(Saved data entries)

-- ==== Sys2Proof/Decode.lean ====
section
/-! DEFINITION. Command words: the fields, the total decoder, the encoder and the opcode map (30_encoding.md R110 to
R117). -/

namespace Sys2Proof

/-- `v[hi:lo]` read as an unsigned integer (00_scope.md R12). -/
def bitField (v : Word) (hi lo : Nat) : Nat := (v.toNat >>> lo) % 2 ^ (hi + 1 - lo)

/-- OP = w[4:0] (30_encoding.md R111). -/
def opField (w : Word) : Nat := bitField w 4 0

/-- RSV0 = w[7:5] (30_encoding.md R111). -/
def rsv0Field (w : Word) : Nat := bitField w 7 5

/-- SH = w[13:8] (30_encoding.md R111). -/
def shField (w : Word) : Nat := bitField w 13 8

/-- RSV1 = w[31:14] (30_encoding.md R111). -/
def rsv1Field (w : Word) : Nat := bitField w 31 14

/-- Why a word is ILLEGAL (30_encoding.md R115). The hardware reports all three as ILLEGAL_CMD. -/
inductive IllegalWord where
  /-- Nonzero RSV0 or RSV1. -/
  | reservedBits
  /-- An opcode 0x05 to 0x0F or 0x16 to 0x1F. -/
  | reservedOpcode
  /-- A nonzero SH with an opcode other than 0x14 or 0x15. -/
  | shiftNotUsed
deriving DecidableEq, Repr

/-- A command without the SH field: legal only when SH is 0 (30_encoding.md R114). -/
def withoutSh (w : Word) (i : Instr) : Except IllegalWord Instr :=
  if shField w = 0 then .ok i else .error .shiftNotUsed

/-- The total decoder (30_encoding.md R114). -/
def decode (w : Word) : Except IllegalWord Instr :=
  if rsv1Field w ≠ 0 ∨ rsv0Field w ≠ 0 then .error .reservedBits
  else match opField w with
    | 0x00 => withoutSh w .nop
    | 0x01 => withoutSh w .xform
    | 0x02 => withoutSh w .bflyFwd
    | 0x03 => withoutSh w .bflyInv
    | 0x04 => withoutSh w .bitrev
    | 0x10 => withoutSh w .macClr
    | 0x11 => withoutSh w .macMul
    | 0x12 => withoutSh w .macMla
    | 0x13 => withoutSh w .macMls
    | 0x14 => .ok (.macRdw (shField w))
    | 0x15 => .ok (.macRds (shField w))
    | _ => .error .reservedOpcode

/-- The OP field of a command (30_encoding.md R113). -/
def Instr.opcode : Instr → Nat
  | .nop => 0x00
  | .xform => 0x01
  | .bflyFwd => 0x02
  | .bflyInv => 0x03
  | .bitrev => 0x04
  | .macClr => 0x10
  | .macMul => 0x11
  | .macMla => 0x12
  | .macMls => 0x13
  | .macRdw _ => 0x14
  | .macRds _ => 0x15

/-- The SH field of a command, 0 where it has none (30_encoding.md R110). -/
def Instr.shAmount : Instr → Nat
  | .nop => 0
  | .xform => 0
  | .bflyFwd => 0
  | .bflyInv => 0
  | .bitrev => 0
  | .macClr => 0
  | .macMul => 0
  | .macMla => 0
  | .macMls => 0
  | .macRdw sh => sh
  | .macRds sh => sh

/-- The encoder: `OP + (sh << 8)` (30_encoding.md R117). -/
def encode (i : Instr) : Word := BitVec.ofNat 32 (i.opcode + i.shAmount <<< 8)

/-- One row of the opcode map (30_encoding.md R113): a word belongs to the row when `(w and mask) = pattern`. -/
structure OpcodeRow where
  pattern : Word
  mask : Word
deriving DecidableEq, Repr

/-- A word is one of the row's legal words (30_encoding.md R113). -/
def OpcodeRow.admits (r : OpcodeRow) (w : Word) : Bool := (w &&& r.mask) == r.pattern

/-- The opcode map's match and mask columns, in the map's order (30_encoding.md R113). -/
def opcodeRows : List OpcodeRow :=
  [ ⟨0x00000000, 0xFFFFFFFF⟩, ⟨0x00000001, 0xFFFFFFFF⟩, ⟨0x00000002, 0xFFFFFFFF⟩, ⟨0x00000003, 0xFFFFFFFF⟩,
    ⟨0x00000004, 0xFFFFFFFF⟩, ⟨0x00000010, 0xFFFFFFFF⟩, ⟨0x00000011, 0xFFFFFFFF⟩, ⟨0x00000012, 0xFFFFFFFF⟩,
    ⟨0x00000013, 0xFFFFFFFF⟩, ⟨0x00000014, 0xFFFFC0FF⟩, ⟨0x00000015, 0xFFFFC0FF⟩ ]

/-- The command word of an instruction whose bits, as spec/opcode_table.json numbers them, are `w`; every bit from
`nbits` on is 0. A command is one 32-bit datum of a CMD write (30_encoding.md R110). -/
def tableWord (nbits w : Nat) : Word := BitVec.ofNat 32 (w % 2 ^ nbits)

/-- What the decoder reads from that word. -/
def decodeTableWord (nbits w : Nat) : Option Instr :=
  match decode (tableWord nbits w) with
  | .ok i => some i
  | .error _ => none

end Sys2Proof
end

## YOUR TASK
Full transcription, please: every entry, exactly as written.

## EXERCISE RESULT
-- ==== Sys2Proof/Decode.lean ====
section
/-! DEFINITION. Command words: the fields, the total decoder, the encoder and the opcode map (30_encoding.md R110 to
R117). -/

namespace Sys2Proof

/-- `v[hi:lo]` read as an unsigned integer (00_scope.md R12). -/
def bitField (v : Word) (hi lo : Nat) : Nat := (v.toNat >>> lo) % 2 ^ (hi + 1 - lo)

/-- OP = w[4:0] (30_encoding.md R111). -/
def opField (w : Word) : Nat := bitField w 4 0

/-- RSV0 = w[7:5] (30_encoding.md R111). -/
def rsv0Field (w : Word) : Nat := bitField w 7 5

/-- SH = w[13:8] (30_encoding.md R111). -/
def shField (w : Word) : Nat := bitField w 13 8

/-- RSV1 = w[31:14] (30_encoding.md R111). -/
def rsv1Field (w : Word) : Nat := bitField w 31 14

/-- Why a word is ILLEGAL (30_encoding.md R115). The hardware reports all three as ILLEGAL_CMD. -/
inductive IllegalWord where
  /-- Nonzero RSV0 or RSV1. -/
  | reservedBits
  /-- An opcode 0x05 to 0x0F or 0x16 to 0x1F. -/
  | reservedOpcode
  /-- A nonzero SH with an opcode other than 0x14 or 0x15. -/
  | shiftNotUsed
deriving DecidableEq, Repr

/-- A command without the SH field: legal only when SH is 0 (30_encoding.md R114). -/
def withoutSh (w : Word) (i : Instr) : Except IllegalWord Instr :=
  if shField w = 0 then .ok i else .error .shiftNotUsed

/-- The total decoder (30_encoding.md R114). -/
def decode (w : Word) : Except IllegalWord Instr :=
  if rsv1Field w ≠ 0 ∨ rsv0Field w ≠ 0 then .error .reservedBits
  else match opField w with
    | 0x00 => withoutSh w .nop
    | 0x01 => withoutSh w .xform
    | 0x02 => withoutSh w .bflyFwd
    | 0x03 => withoutSh w .bflyInv
    | 0x04 => withoutSh w .bitrev
    | 0x10 => withoutSh w .macClr
    | 0x11 => withoutSh w .macMul
    | 0x12 => withoutSh w .macMla
    | 0x13 => withoutSh w .macMls
    | 0x14 => .ok (.macRdw (shField w))
    | 0x15 => .ok (.macRds (shField w))
    | _ => .error .reservedOpcode

/-- The OP field of a command (30_encoding.md R113). -/
def Instr.opcode : Instr → Nat
  | .nop => 0x00
  | .xform => 0x01
  | .bflyFwd => 0x02
  | .bflyInv => 0x03
  | .bitrev => 0x04
  | .macClr => 0x10
  | .macMul => 0x11
  | .macMla => 0x12
  | .macMls => 0x13
  | .macRdw _ => 0x14
  | .macRds _ => 0x15

/-- The SH field of a command, 0 where it has none (30_encoding.md R110). -/
def Instr.shAmount : Instr → Nat
  | .nop => 0
  | .xform => 0
  | .bflyFwd => 0
  | .bflyInv => 0
  | .bitrev => 0
  | .macClr => 0
  | .macMul => 0
  | .macMla => 0
  | .macMls => 0
  | .macRdw sh => sh
  | .macRds sh => sh

/-- The encoder: `OP + (sh << 8)` (30_encoding.md R117). -/
def encode (i : Instr) : Word := BitVec.ofNat 32 (i.opcode + i.shAmount <<< 8)

/-- One row of the opcode map (30_encoding.md R113): a word belongs to the row when `(w and mask) = pattern`. -/
structure OpcodeRow where
  pattern : Word
  mask : Word
deriving DecidableEq, Repr

/-- A word is one of the row's legal words (30_encoding.md R113). -/
def OpcodeRow.admits (r : OpcodeRow) (w : Word) : Bool := (w &&& r.mask) == r.pattern

/-- The opcode map's match and mask columns, in the map's order (30_encoding.md R113). -/
def opcodeRows : List OpcodeRow :=
  [ ⟨0x00000000, 0xFFFFFFFF⟩, ⟨0x00000001, 0xFFFFFFFF⟩, ⟨0x00000002, 0xFFFFFFFF⟩, ⟨0x00000003, 0xFFFFFFFF⟩,
    ⟨0x00000004, 0xFFFFFFFF⟩, ⟨0x00000010, 0xFFFFFFFF⟩, ⟨0x00000011, 0xFFFFFFFF⟩, ⟨0x00000012, 0xFFFFFFFF⟩,
    ⟨0x00000013, 0xFFFFFFFF⟩, ⟨0x00000014, 0xFFFFC0FF⟩, ⟨0x00000015, 0xFFFFC0FF⟩ ]

/-- The command word of an instruction whose bits, as spec/opcode_table.json numbers them, are `w`; every bit from
`nbits` on is 0. A command is one 32-bit datum of a CMD write (30_encoding.md R110). -/
def tableWord (nbits w : Nat) : Word := BitVec.ofNat 32 (w % 2 ^ nbits)

/-- What the decoder reads from that word. -/
def decodeTableWord (nbits w : Nat) : Option Instr :=
  match decode (tableWord nbits w) with
  | .ok i => some i
  | .error _ => none

end Sys2Proof
end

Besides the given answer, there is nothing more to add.